Ensure the Authorization header value is Bearer followed by the access_token that was returned by the token endpoint.
Try another authentication attempt without pausing.

Login.gov Errors

Background

Login.gov recognizes incoming requests from Service Providers by validating the Issuer (for SAML) or ClientID (for OIDC) field sent in the request and checking it against Service Providers registered with Login.gov. The Issuer for each Service Provider is defined in the Issuer field on the Login.gov Portal.

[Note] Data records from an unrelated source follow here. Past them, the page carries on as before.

-- ==== Sys2Proof/Machine/State.lean ====
section
/-!
DEFINITION. The state of the CORE as plain data (spec/10_state.md R20), the error record of a fatal error
(60_exceptions.md R240), the reasons a step can stop, and the state right after construction (R39).
-/

namespace Sys2Proof.Machine

/-- The kinds of error (60_exceptions.md R240). -/
inductive ErrorKind where
  /-- The word matches no pattern; raised by the decode phase (R241). -/
  | decodeFailure
  /-- A Call with 16 entries in use (R242). -/
  | stackOverflow
  /-- A Return with no entry in use (R243). -/
  | stackUnderflow
  /-- An access outside [0, 4096) (R244). -/
  | memoryOutOfRange
  /-- A key skip with V[x] above 15 (R245). -/
  | keyIndexOutOfRange
  /-- `load` of more than 3584 bytes; returned to the host, never fatal (R246). -/
  | imageTooLarge
deriving DecidableEq, Repr

/-- The error record of R240. Its `code` is the kind's number and is computed from the kind (log 14). -/
structure ErrorRecord where
  kind : ErrorKind
  addr : Word
  word : Option Word
  detail : Option Nat
deriving DecidableEq, Repr

/-- The engine's life cycle (R35). -/
inductive Status where
  /-- Constructed and not yet stepped; the host may `load`. -/
  | ready
  /-- At least one step taken and no fatal error. -/
  | running
  /-- A step raised a fatal error; the record stays for good. -/
  | faulted (err : ErrorRecord)
deriving DecidableEq, Repr

/-- Memory as listed bytes: addresses strictly rising, no entry equal to what an unlisted address reads as (log 23). -/
abbrev Memory := List Host.Cell

/-- The framebuffer, 32 rows of 64 cells, row-major (R29): `d[row][col]`, `true` is on. -/
abbrev Display := Vector (Vector Bool 64) 32

/-- The machine state of R20, with two fields of the model's own at the end. -/
structure State where
  /-- `Mem`, 4096 bytes (R50). -/
  mem : Memory
  /-- `V[0..15]` (R21); `VF` is the flag register (R22). -/
  v : Vector Byte 16
  /-- `pc`, the address of the next instruction to fetch (R24). -/
  pc : Word
  /-- `I`, the memory-address register (R26). -/
  I : Word
  /-- `Stack[0..15]` (R27). -/
  stack : Vector Word 16
  /-- `SP`, the number of entries in use (R27). -/
  sp : Fin 17
  /-- `DT`, the delay timer (R28). -/
  dt : Byte
  /-- `ST`, the sound timer (R28). -/
  st : Byte
  /-- `Key[0..15]`, the latches (R31). -/
  keys : Vector Bool 16
  /-- `Disp` (R29). -/
  disp : Display
  /-- `Redraw` (R32). -/
  redraw : Bool
  /-- `Tone` (R33). -/
  tone : Bool
  /-- `Waiting` (R34). -/
  waiting : Bool
  /-- `WaitReg`, meaningful only while `Waiting` (R34). -/
  waitReg : Nibble
  /-- `Status` (R35). -/
  status : Status
  /-- The model's own: the policies this machine was constructed with (R8, log 3). -/
  policies : Config.Policies
  /-- The model's own: how many bytes of `RAND` have been drawn (log 7). -/
  draws : Nat
deriving DecidableEq, Repr

/-- Why a step is not taken. -/
inductive Fault where
  /-- Raised by `step` while `Waiting`: no step is enabled until `deliver_key` (R101, D14, log 2). UNSAFE, as the spec says of D14: a
  driver that breaks its duty and steps would run past Get-key, and the model has no such run. -/
  | stepWhileWaiting
  /-- Raised by `step` from a `Faulted` state: a fatal error is for good (R101, R249, D15, log 2). Safe: the spec has no step there. -/
  | stepAfterFatalError (err : ErrorRecord)
deriving DecidableEq, Repr

/-- Why an instruction has no meaning. -/
inductive Refusal where
  /-- Raised by an arm of `exec` whose instruction is not modelled yet. Safe: nothing is claimed of it. No arm raises it now. -/
  | notModelled (mnemonic : String)
deriving DecidableEq, Repr

/-- The state after construction with the default parameters (R39, R270). Memory lists nothing: an unlisted address reads as
construction leaves it. DESIGN CHOICE for `I` (log 5), `Disp`, `Key`, the flags, `WaitReg` and `Status` (log 6), `policies` (log 3)
and `draws` (log 7). -/
def State.reset : State where
  mem := []
  v := Vector.replicate 16 0
  pc := 0x200
  I := 0
  stack := Vector.replicate 16 0
  sp := 0
  dt := 0
  st := 0
  keys := Vector.replicate 16 false
  disp := Vector.replicate 32 (Vector.replicate 64 false)
  redraw := false
  tone := false
  waiting := false
  waitReg := 0
  status := .ready
  policies := Config.defaultPolicies
  draws := 0

end Sys2Proof.Machine
end

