-- ==== Sys2Proof/Safety.lean ====
section
/-!
DEFINITION. The terms claims are made in: when a step is enabled, how a run ends (spec/40_cycle.md R117), what a step may change, which
error an instruction meets (60_exceptions.md R247), what a sprite covers (44_display.md R201 to R203), and the machine's invariant.
-/

namespace Sys2Proof.Machine

/-- A step is enabled: not faulted and not waiting (R101). -/
def State.enabled (s : State) : Prop := s.status.isFaulted = false ∧ s.waiting = false

/-- A run has ended normally: an idle self-jump at `pc` (R117, D29, log 24). It does not say that the engine stops. -/
def State.endedNormally (s : State) : Prop :=
  s.status = .running ∧ s.waiting = false ∧ s.pc.toNat + 1 < Config.memSize ∧
    Memory.read s.mem s.pc.toNat = 0x10 ||| (s.pc.extractLsb' 8 4).setWidth 8 ∧
    Memory.read s.mem (s.pc.toNat + 1) = s.pc.extractLsb' 0 8

/-- A bad end: a fatal error (R117). -/
def State.badEnd (s : State) : Prop := s.status.isFaulted = true

/-- Held, not ended: waiting for `deliver_key` (R117). -/
def State.held (s : State) : Prop := s.waiting = true

/-! ### The cycle -/

/-- The fetch at `pc` succeeds: both bytes exist, and an odd `pc` is allowed (20_memory.md R56, R58). -/
def State.fetchable (s : State) : Prop :=
  s.pc.toNat + 1 < Config.memSize ∧ ¬(s.policies.oddPc = .fault ∧ s.pc.toNat % 2 = 1)

/-- The big-endian word at `pc`: the byte at `pc` high, the byte after it low (R56). -/
def State.nextWord (s : State) : Word :=
  Memory.read s.mem s.pc.toNat ++ Memory.read s.mem (s.pc.toNat + 1)

/-- The state in which the fetched instruction executes (R100, R102). -/
def State.afterFetch (s : State) : State := { s with status := .running, redraw := false, pc := s.pc + 2 }

/-- An enabled step fetches a word that is the instruction `i`. -/
def State.runs (s : State) (i : Instr) : Prop := s.enabled ∧ s.fetchable ∧ decode s.nextWord = .ok i

/-- One count of a timer: down by one, holding at zero (R257). -/
def countDown (b : Byte) : Byte := if b = 0 then 0 else b - 1

/-- What `DT` holds when the tick of a step that runs `i` comes: the value Set-delay writes, else `DT` as it was (R224, R275). -/
def delayAtTick (i : Instr) (s : State) : Byte :=
  match i with
  | .setDelay x => s.reg x
  | _ => s.dt

/-- What `ST` holds when the tick of a step that runs `i` comes: the value Set-sound writes, else `ST` as it was (R225, R275). -/
def soundAtTick (i : Instr) (s : State) : Byte :=
  match i with
  | .setSound x => s.reg x
  | _ => s.st

/-- The instruction draws: Clear display or Draw-sprite, the two that write cells and set `Redraw` (R29, R32). -/
def isDrawing (i : Instr) : Prop := i = .clear ∨ ∃ x y n, i = .draw x y n

/-! ### Frames -/

/-- The parts of the state a frame speaks of. -/
inductive Component where
  | mem
  | regs
  | pc
  | iReg
  | stack
  | dt
  | st
  | keys
  | disp
  | redraw
  | tone
  | wait
  | status
  | draws
deriving DecidableEq, Repr

/-- The part reads the same in both states: memory byte by byte, registers, stack entries, latches and cells one by one. -/
def Same (c : Component) (s t : State) : Prop :=
  match c with
  | .mem => ∀ a, Memory.read t.mem a = Memory.read s.mem a
  | .regs => ∀ r, t.reg r = s.reg r
  | .pc => t.pc = s.pc
  | .iReg => t.I = s.I
  | .stack => t.sp = s.sp ∧ ∀ k : Fin 16, t.stack[k] = s.stack[k]
  | .dt => t.dt = s.dt
  | .st => t.st = s.st
  | .keys => ∀ k, t.key k = s.key k
  | .disp => ∀ col row, t.pixel col row = s.pixel col row
  | .redraw => t.redraw = s.redraw
  | .tone => t.tone = s.tone
  | .wait => t.waiting = s.waiting ∧ t.waitReg = s.waitReg
  | .status => t.status = s.status
  | .draws => t.draws = s.draws

/-- Nothing outside the named parts differs, and the policies are the same. -/
def OnlyChanges (parts : List Component) (s t : State) : Prop :=
  t.policies = s.policies ∧ ∀ c, c ∉ parts → Same c s t

/-- Every register but the named ones is unchanged. -/
def RegsBut (named : List Nibble) (s t : State) : Prop := ∀ r, r ∉ named → t.reg r = s.reg r

/-- Every byte of memory outside `count` bytes from `start` is unchanged. -/
def MemBut (start count : Nat) (s t : State) : Prop :=
  ∀ a, a < start ∨ start + count ≤ a → Memory.read t.mem a = Memory.read s.mem a

/-- What each instruction may write in its execute phase when it raises nothing (R22, R23, R25, R26, R28, R29, R31, R32, R34, R50). -/
def mayWrite : Instr → List Component
  | .clear => [.disp, .redraw]
  | .ret => [.pc, .stack]
  | .jump _ => [.pc]
  | .call _ => [.pc, .stack]
  | .skipEqConst _ _ => [.pc]
  | .skipNeConst _ _ => [.pc]
  | .skipEqReg _ _ => [.pc]
  | .setConst _ _ => [.regs]
  | .addConst _ _ => [.regs]
  | .copy _ _ => [.regs]
  | .orReg _ _ => [.regs]
  | .andReg _ _ => [.regs]
  | .xorReg _ _ => [.regs]
  | .addReg _ _ => [.regs]
  | .subReg _ _ => [.regs]
  | .shiftRight _ _ => [.regs]
  | .subRegRev _ _ => [.regs]
  | .shiftLeft _ _ => [.regs]
  | .skipNeReg _ _ => [.pc]
  | .setAddress _ => [.iReg]
  | .jumpPlus _ => [.pc]
  | .random _ _ => [.regs, .draws]
  | .draw _ _ _ => [.regs, .disp, .redraw]
  | .skipKey _ => [.pc, .keys]
  | .skipNotKey _ => [.pc, .keys]
  | .getDelay _ => [.regs]
  | .getKey _ => [.wait]
  | .setDelay _ => [.dt]
  | .setSound _ => [.st]
  | .addAddress _ => [.iReg]
  | .fontSprite _ => [.iReg]
  | .storeBcd _ => [.mem]
  | .regDump _ => [.mem, .iReg]
  | .regLoad _ => [.regs, .iReg]

/-! ### Stored bytes -/

/-- The byte at `a` once a Register-dump of `V[0..x]` at `I` is done: the register of its place in the block, else what was there (R184). -/
def dumpedByte (x : Nibble) (s : State) (a : Nat) : Byte :=
  if s.I.toNat ≤ a ∧ a ≤ s.I.toNat + x.toNat then s.reg (BitVec.ofNat 4 (a - s.I.toNat)) else Memory.read s.mem a

/-- The byte at `a` once a Store-BCD of `V[x]` at `I` is done: the digit of its place in the block, else what was there (R183). -/
def bcdByte (x : Nibble) (s : State) (a : Nat) : Byte :=
  if a = s.I.toNat then BitVec.ofNat 8 ((s.reg x).toNat / 100)
  else if a = s.I.toNat + 1 then BitVec.ofNat 8 ((s.reg x).toNat / 10 % 10)
  else if a = s.I.toNat + 2 then BitVec.ofNat 8 ((s.reg x).toNat % 10)
  else Memory.read s.mem a

/-! ### Errors -/

/-- The kind and `detail` of a block access from `start` over `count` bytes, where one of them is out of range (R60, R186). -/
def blockError (start count : Nat) : Option (ErrorKind × Option Nat) :=
  if 0 < count ∧ 4096 < start + count then some (.memoryOutOfRange, some (max start 4096)) else none

/-- The kind and `detail` of a key test on register value `k` (R226). -/
def keyError (k : Nat) : Option (ErrorKind × Option Nat) :=
  if 15 < k then some (.keyIndexOutOfRange, some k) else none

/-- The one check an instruction has of its own, and the error it then raises (R240, R247). -/
def ownError (i : Instr) (s : State) : Option (ErrorKind × Option Nat) :=
  match i with
  | .call _ => if s.sp.val = 16 then some (.stackOverflow, none) else none
  | .ret => if s.sp.val = 0 then some (.stackUnderflow, none) else none
  | .draw _ _ n => blockError s.I.toNat n.toNat
  | .storeBcd _ => blockError s.I.toNat 3
  | .regDump x => blockError s.I.toNat (x.toNat + 1)
  | .regLoad x => blockError s.I.toNat (x.toNat + 1)
  | .skipKey x => keyError (s.reg x).toNat
  | .skipNotKey x => keyError (s.reg x).toNat
  | .clear => none
  | .jump _ => none
  | .skipEqConst _ _ => none
  | .skipNeConst _ _ => none
  | .skipEqReg _ _ => none
  | .setConst _ _ => none
  | .addConst _ _ => none
  | .copy _ _ => none
  | .orReg _ _ => none
  | .andReg _ _ => none
  | .xorReg _ _ => none
  | .addReg _ _ => none
  | .subReg _ _ => none
  | .shiftRight _ _ => none
  | .subRegRev _ _ => none
  | .shiftLeft _ _ => none
  | .skipNeReg _ _ => none
  | .setAddress _ => none
  | .jumpPlus _ => none
  | .random _ _ => none
  | .getDelay _ => none
  | .getKey _ => none
  | .setDelay _ => none
  | .setSound _ => none
  | .addAddress _ => none
  | .fontSprite _ => none

/-! ### Sprites -/

/-- Where R202 puts an unreduced pixel position under each policy, as arithmetic on the cell's column and row. -/
def PixelLands (wrap : Config.WrapPolicy) (px py : Nat) (col : Fin 64) (row : Fin 32) : Prop :=
  match wrap with
  | .perAxis => px % 64 = col.val ∧ py % 32 = row.val
  | .flatIndex => (py * 64 + px) % 2048 = row.val * 64 + col.val

/-- A bit 1 of the sprite of `n` rows at `I` falls on the cell when it is drawn at (`V[x]`, `V[y]`) (R201, R203). -/
def SpriteCovers (s : State) (x y n : Nibble) (col : Fin 64) (row : Fin 32) : Prop :=
  ∃ r < n.toNat, ∃ c < 8, (Memory.read s.mem (s.I.toNat + r)).getLsbD (7 - c) = true ∧
    PixelLands s.policies.wrap ((s.reg x).toNat + c) ((s.reg y).toNat + r) col row

/-! ### The invariant -/

/-- What the record of a faulted engine says of its state and its word (R102, R107, R240, R244). -/
structure RecordFits (e : ErrorRecord) (s : State) : Prop where
  notImage : e.kind ≠ .imageTooLarge
  fetchFailed : e.word = none → e.kind = .memoryOutOfRange ∧ s.pc = e.addr
  wordFetched : ∀ w, e.word = some w → s.pc = e.addr + 2
  illegalWord : ∀ w, e.word = some w → (legalWord w = false ↔ e.kind = .decodeFailure)
  detailGiven : e.detail.isSome = true ↔ (e.kind = .memoryOutOfRange ∨ e.kind = .keyIndexOutOfRange)
  badAddress : e.kind = .memoryOutOfRange → ∀ d, e.detail = some d →
    4096 ≤ d ∨ (s.policies.oddPc = .fault ∧ d % 2 = 1)
  badKey : e.kind = .keyIndexOutOfRange → ∀ d, e.detail = some d → 15 < d ∧ d < 256

/-- What holds of the machine at construction and is kept by every step and every host transaction. -/
structure State.Inv (s : State) : Prop where
  /-- Memory keeps its canonical form inside the 4096 bytes (R50). -/
  memWf : Memory.wf s.mem
  /-- No rule sets `pc` above 0x10FE (R24). -/
  pcBound : s.pc.toNat ≤ 0x10FE
  /-- A stack entry is 0 or the address after a Call, at most 0x1000 (R132). -/
  stackBound : ∀ k : Fin 16, s.stack[k].toNat ≤ 0x1000
  /-- Before the first step `pc` is the entry point (R35, R271). -/
  readyPc : s.status = .ready → s.pc = 0x200
  /-- Only a running engine waits (R34, R101). -/
  waitingRuns : s.waiting = true → s.status = .running
  /-- After a fatal error `Redraw` is false (R107). -/
  faultedRedraw : s.status.isFaulted = true → s.redraw = false
  /-- `Tone` is raised only with `ST` at zero (R33, R256). -/
  toneSilent : s.tone = true → s.st = 0
  /-- The error record fits the state (R240). -/
  record : ∀ e, s.status = .faulted e → RecordFits e s

end Sys2Proof.Machine
end

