/-- Settles O57: the wait blocks the step; the delivered key ends it and leaves `Status` and `pc`. -/
theorem getKeyThenDeliverResumes : Obligations.GetKeyThenDeliverResumes := by
  intro s t x k hruns hstep hk
  obtain ⟨hstatus, hwait, rfl, hpc, hregs⟩ := hruns.getKey_waits hstep
  have hblocked : stepBlocked t = some .stepWhileWaiting := by simp [stepBlocked, hstatus, hwait]
  obtain ⟨-, hkey, hresumed, -, -, honly⟩ := (deliverKeyWritesTheTarget t k).1 hwait hk
  have hpc' : (t.deliverKey k).state.pc = t.pc := honly.2 .pc (by decide)
  have hstatus' : (t.deliverKey k).state.status = t.status := honly.2 .status (by decide)
  refine ⟨step_of_stepBlocked hblocked, hregs _, hkey, hpc'.trans hpc, ?_, hresumed⟩
  rw [hstatus', hstatus]
  rfl

end Sys2Proof.Machine
end

section
/-!
PROOFS. Exceptions (spec/60_exceptions.md): an instruction's own error (R240, R247), `Tone` for one step only (R256), and the wait, in which
the machine is frozen until `deliver_key` (R261).
-/

namespace Sys2Proof.Machine

/-! ### The instruction's own error -/

/-- R104: an instruction that passes its check leaves `Status`, which is outside its frame. -/
theorem exec_status {i : Instr} {s t : State} (hok : ownError i s = none) (h : exec i s = .next t) : t.status = s.status :=
  (exec_frame hok h).2 .status (status_notMem_mayWrite i)

/-- Settles O14: an instruction whose check fails raises the error of that check; one whose check passes completes inside its frame. -/
theorem instructionsRaiseExactlyTheirOwnError : Obligations.InstructionsRaiseExactlyTheirOwnError := by
  refine fun i s => ⟨fun kind detail herror => exec_of_ownError herror, fun hok => ?_⟩
  obtain ⟨t, ht⟩ := exec_exists_next i s
  exact ⟨t, ht, exec_status hok ht⟩

/-! ### `Tone` -/

/-- Settles O12: a completed step ends in the tick, which sets `Tone` by the value of `ST` it finds. -/
theorem toneIsForOneStepOnly : Obligations.ToneIsForOneStepOnly := by
  intro s t j h hcompleted hj hst
  obtain ⟨hfault, -, -⟩ | ⟨i, u, hc, rfl⟩ := step_fatal_or_completes h
  · simp [hfault] at hcompleted
  · obtain rfl : i = j := Except.ok.inj (hc.decoded.symm.trans hj)
    rw [State.timerTick_tone, hc.st_eq]
    exact decide_eq_false hst

/-! ### The wait -/

/-- R101: the wait of a running engine blocks the step. -/
theorem stepBlocked_of_waiting {s : State} (hrun : s.status = .running) (hw : s.waiting = true) :
    stepBlocked s = some .stepWhileWaiting := by
  simp [stepBlocked, hrun, hw]

/-- Where the step is blocked, `step` leaves the host the state as it was. -/
theorem State.stepAnswer_of_stepBlocked {s : State} {f : Fault} (h : stepBlocked s = some f) :
    s.stepAnswer = { reply := .noStep f, state := s } := by
  rw [State.stepAnswer, step_of_stepBlocked h]

/-- R261: while the machine waits, which by the invariant only a running engine does, `load` and `step` leave everything. -/
theorem State.Inv.transact_of_waiting {a : Transaction} {s : State} (hs : s.Inv) (hw : s.waiting = true)
    (hkey : ∀ k, a ≠ .deliverKey k) (hmerge : ∀ p, a ≠ .mergeKeyState p) : (transact a s).state = s := by
  have hrun : s.status = .running := hs.waitingRuns hw
  cases a with
  | load bytes =>
    have hready : s.status ≠ .ready := by rw [hrun]; nofun
    rw [transact, State.load_of_not_ready hready]
  | step => rw [transact, State.stepAnswer_of_stepBlocked (stepBlocked_of_waiting hrun hw)]
  | deliverKey k => exact absurd rfl (hkey k)
  | mergeKeyState p => exact absurd rfl (hmerge p)

/-- Settles O58: a merge changes the latches alone, and every other transaction but `deliver_key` changes nothing. -/
theorem theWaitFreezesTheMachine : Obligations.TheWaitFreezesTheMachine := by
  refine fun a s hs hw hkey => ⟨?_, hs.transact_of_waiting hw hkey⟩
  by_cases hmerge : ∃ p, a = .mergeKeyState p
  · obtain ⟨p, rfl⟩ := hmerge
    exact State.mergeKeyState_keys s p
  · rw [hs.transact_of_waiting hw hkey (not_exists.1 hmerge)]

end Sys2Proof.Machine
end
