-- ==== Sys2Proof/Word.lean ====
section
/-!
DEFINITION. The widths the spec names (00_scope.md R8, R9): the 64-bit word of every register, the 8-bit byte, the
32-bit native output, the 128-bit value of PCG64.
-/

namespace Sys2Proof

/-- A 64-bit word: every register, operand, result and most state words (R8). -/
abbrev Word := BitVec 64

/-- One byte of a register (R96). -/
abbrev Byte := BitVec 8

/-- A native 32-bit value: PCG32 outputs and MT19937 words (R58, R302). -/
abbrev Word32 := BitVec 32

/-- A 128-bit value: the PCG64 state, increment and delta (R57). -/
abbrev Word128 := BitVec 128

end Sys2Proof
end

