-- ==== Sys2Proof/Machine/Gf2Jump.lean ====
section
/-!
DEFINITION. The GF(2) jump polynomial evaluator (43_gf2_jump.md R280 to R287).
-/

namespace Sys2Proof.Machine

/-- `acc[j] <- acc[j] ^ s[j]` for every j (R281). -/
def xorWords {n : Nat} (acc s : Vector Word n) : Vector Word n := Vector.ofFn fun j => acc[j] ^^^ s[j]

/-- The bits of a table in the order the walk takes them: word 0 first, each word from bit 0 to bit 63 (R281). -/
def tableBits (table : List Word) : List Bool := table.flatMap fun t => (List.range 64).map t.getLsbD

/-- The GF(2) bit walk (R281): for each bit, the accumulator takes the state's view if the bit is set, and then the
state steps. It answers the accumulator and the stepped state. -/
def gf2Walk {σ : Type} {n : Nat} (step : σ → σ) (view : σ → Vector Word n) :
    List Bool → Vector Word n → σ → Vector Word n × σ
  | [], acc, s => (acc, s)
  | b :: bits, acc, s => gf2Walk step view bits (if b then xorWords acc (view s) else acc) (step s)

/-- `gf2_jump(S, T)` for the 2-, 4- and 8-word variants (R281). The stepped state is discarded. -/
def gf2Jump {n : Nat} (step : Vector Word n → Vector Word n) (table : List Word) (s : Vector Word n) :
    Vector Word n :=
  (gf2Walk step id (tableBits table) (Vector.replicate n 0) s).1

/-- The words of a 16-word state in the order the generator sees them: `s[(j + p) mod 16]` (R282). -/
def xoro1024View (x : Xoro1024) : Vector Word 16 := Vector.ofFn fun j => x.s[(j.val + x.p.toNat) % 16]

/-- The 16-word state with index `p` whose view is `v`: `s[(j + p) mod 16] <- v[j]` (R282). -/
def xoro1024OfView (p : BitVec 4) (v : Vector Word 16) : Xoro1024 :=
  { s := Vector.ofFn fun k => v[(k.val + 16 - p.toNat) % 16], p := p }

/-- `gf2_jump(S, T)` for the 16-word variants, relative to p (R282). -/
def gf2Jump1024 (table : List Word) (x : Xoro1024) : Xoro1024 :=
  let walked := gf2Walk step1024 xoro1024View (tableBits table) (Vector.replicate 16 0) x
  xoro1024OfView walked.2.p walked.1

end Sys2Proof.Machine
end

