-- ==== Sys2Proof/Machine/Operands.lean ====
section
/-!
DEFINITION. The operands of the commands (30_encoding.md R125, R135): OPND words, the seed bytes and elements of
SEED_BYTES (20_memory.md R97, 40_commands.md R167), the truncation of an element (R162), the 64- and 128-bit deltas
(R98, R176).
-/

namespace Sys2Proof.Machine

/-- The operands OPND[0..n-1] that a command reads, in order (R125, R135). -/
def readOpnds (s : State) (n : Nat) : List Word := (List.range n).map s.opnd

/-- `trunc_E(x)` as a 64-bit value (R162): E is the element width, 32 or 64. -/
def truncElement (ew : Nat) (x : Word) : Word := BitVec.ofNat 64 (x.toNat % 2 ^ ew)

/-- The number of operand registers that hold `cnt` bytes: ceil(cnt/8) (R125). -/
def byteOperandCount (cnt : Nat) : Nat := (cnt + 7) / 8

/-- Seed byte i is `OPND[i div 8][8*(i mod 8)+7 : 8*(i mod 8)]` (R97). -/
def seedByte (ws : List Word) (i : Nat) : Byte := byteOf (ws.getD (i / 8) 0) (i % 8)

/-- The `cnt` seed bytes held by the operands `ws` (R97). -/
def seedBytesOf (ws : List Word) (cnt : Nat) : List Byte := (List.range cnt).map (seedByte ws)

/-- Zero bytes complete the last element of `b` bytes (R167). -/
def completeBytes (b : Nat) (bytes : List Byte) : List Byte :=
  if bytes.length % b = 0 then bytes else bytes ++ List.replicate (b - bytes.length % b) 0

/-- Element j: `sum over i < b of byte[j*b + i] * 2^(8i)` (R97). -/
def byteElement (b : Nat) (bytes : List Byte) (j : Nat) : Word :=
  BitVec.ofNat 64 (((List.range b).map fun i => (bytes.getD (j * b + i) 0).toNat * 2 ^ (8 * i)).sum)

/-- The elements of `b` bytes each that `bytes` holds (R167). -/
def byteElements (b : Nat) (bytes : List Byte) : List Word :=
  (List.range (bytes.length / b)).map (byteElement b bytes)

/-- PCG64's delta: OPND[0] is the less significant word (R98, R176). -/
def delta128 (lo hi : Word) : Word128 := hi ++ lo

end Sys2Proof.Machine
end

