-- ==== Sys2Proof/Machine/Core.lean ====
section
/-!
DEFINITION. The machine as the host's interface names it.
-/

def Sys2Proof.core : Host.Core := { State := Sys2Proof.Machine.State, Fault := Sys2Proof.Machine.Fault, Refusal := Sys2Proof.Machine.Refusal, step := Sys2Proof.Machine.step, reset := Sys2Proof.Machine.State.reset }
end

Screenshot of issuer field on Login.gov portal

This error occurs when Login.gov receives a request from a Service Provider that contains an Issuer/ClientID field that is not registered with Login.gov. The Issuer/ClientID defined in the request must match EXACTLY the Issuer defined in the Portal.

Solution:

Double check the SAML/OIDC request to Login.gov and confirm that the Issuer/ClientID field matches exactly what is defined in the Login.gov Portal. See Other Tips & Tools for help with decoding SAML Requests.

Note that certain Service Providers will not allow partners to set or change the Issuer value after the application is configured (e.g. MS Power Apps Portal). In this case, the best option would be to create the Login.gov Portal configuration after the Service Provider application has defined the Issuer and use that Issuer in the Portal.

SAML Request Example

​​<samlp:AuthnRequest AssertionConsumerServiceURL='https://sp.int.identitysandbox.gov/auth/saml/callback?utf8=%E2%9C%93&amp;loa=1'
                    Destination='https://idp.int.identitysandbox.gov/api/saml/auth'
                    ID='_6fca7b78-9ab7-49f5-bd62-18c48eac3c68'
                    IssueInstant='2017-02-23T20:36:17Z'
                    Version='2.0'
                    xmlns:saml='urn:oasis:names:tc:SAML:2.0:assertion'
                    xmlns:samlp='urn:oasis:names:tc:SAML:2.0:protocol'>
  <saml:Issuer>urn:gov:gsa:SAML:2.0.profiles:sp:sso:rails-int</saml:Issuer>
  <!-- ... -->
</samlp:AuthnRequest>

OIDC Request Example:

https://idp.int.identitysandbox.gov/openid_connect/authorize?
  acr_values=http%3A%2F%2Fidmanagement.gov%2Fns%2Fassurance%2Fial%2F1&
  client_id=${CLIENT_ID}&
  nonce=${NONCE}&
  prompt=select_account&
  redirect_uri=${REDIRECT_URI}&
  response_type=code&
  scope=openid+email&
  state=abcdefghijklmnopabcdefghijklmnop

Background:

For both SAML and OIDC, the Authentication Context Class Reference field can be used to define the Identity Assurance Level (IAL) and Authentication Assurance Level (AAL) on a per-request basis. It can also be used to define which user attributes should be returned from Login.gov upon successful authentication.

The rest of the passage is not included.